Why do AI assistants write inefficient code?

They aim for the stated requirement, which is almost always correctness on the example input. A prompt that says "export these records to CSV" is satisfied by code that works on ten rows; nothing in the prompt asks for the version that holds up at a hundred thousand. Research benchmarks (EffiBench, Mercury, ENAMEL) measure this gap and find generated code reaches a fraction of expert efficiency even when it passes every test.

Can I just profile the code instead of scanning for these patterns?

Profiling and scanning catch the problem at different stages. A profiler like py-spy or Scalene needs a running workload and a large enough input to make the hotspot show up, which usually means production.
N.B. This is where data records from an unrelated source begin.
-- ==== Sys2Proof/Machine/Flags.lean ====
section
/-! DEFINITION. The flag computations: validity of the configuration, the words of STATUS and CTRL, and
the frame's validity flag. -/

namespace Sys2Proof.Machine

/-- `cfg_valid` (10_state.md R19). -/
def cfgValid (c : CfgRegs) : Bool :=
  decide (1 ≤ c.sampleRate) && decide (1 ≤ c.thrShortMin) && decide (c.thrShortMin ≤ c.thrSplit)
    && decide (c.thrSplit < c.thrLongMax) && decide (c.thrLongMax ≤ c.thrIdle)
    && decide (1 ≤ c.sopMinMatch) && decide (c.sopMinMatch ≤ 4)

/-- The encoding of a phase (10_state.md R22). -/
def phaseCode : Phase → BitVec 3
  | .demodulating => 0
  | .synchronizing => 1
  | .header => 2
  | .payload => 3
  | .crc => 4
  | .eop => 5

/-- One bit at a place of a register. -/
def bitAt (b : Bool) (place : Nat) : Reg := (BitVec.ofBool b).setWidth 64 <<< place

/-- The value CFGR returns for STATUS (10_state.md R18, 40_input_events.md R61). -/
def statusWord (s : State) : Reg :=
  (phaseCode s.phase).setWidth 64 <<< 6 ||| bitAt s.win.isOpen 5 ||| bitAt s.status.overflow 4
    ||| bitAt s.status.badev 3 ||| bitAt s.status.inputErr 2 ||| bitAt s.status.fatal 1
    ||| bitAt s.status.started 0

/-- The value CFGR returns for CTRL: `zext_64(RAWDUMP_EN << 3 | SOP_MIN_MATCH)` (40_input_events.md R61). -/
def ctrlWord (c : CfgRegs) : Reg := bitAt c.rawdumpEn 3 ||| c.sopMinMatch.setWidth 64

/-- `valid` of a frame (46_window_output.md R119). -/
def frameValid (f : FrameFlags) : Bool := !(f.trunc || f.badsym || f.crc || f.noeop || f.ovf)

/-- `f_trunc <- 1` (44_frame_parser.md R95). -/
def setTrunc (s : State) : State := { s with flags := { s.flags with trunc := true } }

/-- `f_badsym <- 1` (44_frame_parser.md R94). -/
def setBadsym (s : State) : State := { s with flags := { s.flags with badsym := true } }

/-- `f_crc <- 1` (45_checksum.md R105). -/
def setCrcFlag (s : State) : State := { s with flags := { s.flags with crc := true } }

/-- `f_noeop <- 1` (44_frame_parser.md R100). -/
def setNoeop (s : State) : State := { s with flags := { s.flags with noeop := true } }

/-- `crc_nondata <- 1` (44_frame_parser.md R99). -/
def setNondata (s : State) : State := { s with par := { s.par with crcNondata := true } }

/-- `STATUS.INPUT_ERR <- 1` (60_exceptions.md R134). -/
def setInputErr (s : State) : State := { s with status := { s.status with inputErr := true } }

/-- `STATUS.BADEV <- 1` (60_exceptions.md R135). -/
def setBadev (s : State) : State := { s with status := { s.status with badev := true } }

/-- `STATUS.STARTED <- 1` (40_input_events.md R66). -/
def setStarted (s : State) : State := { s with status := { s.status with started := true } }

/-- `start_check()` around an event at `t` (40_input_events.md R66): run while `STARTED = 0`; when it
passes, `k` processes the event, and otherwise the event is dropped in the fatal stop. -/
def withStartCheck (t : Sample) (k : State → State) (s : State) : State :=
  if s.status.started then k s
  else if cfgValid s.cfg then k (setStarted s)
  else enterFatal t s

/-- While `STATUS.FATAL = 1` every input event is dropped with no effect (60_exceptions.md R140). -/
def unlessFatal (k : State → State) (s : State) : State := if s.status.fatal then s else k s

end Sys2Proof.Machine
end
A deterministic pre-merge scan flags the anti-pattern from the source before it ships. The reliable workflow is both: scan to catch it early, profile to confirm and tune what remains.

Does a passing unit test mean the code is fast enough?

No. A unit test checks correctness, almost always on a small input, where an O(N²) loop and an O(N) loop are indistinguishable. The performance bug only appears when the input grows, which a small test never exercises. This is exactly why these bugs survive review and ship: the code is correct, the test is green, and the cost is invisible until volume.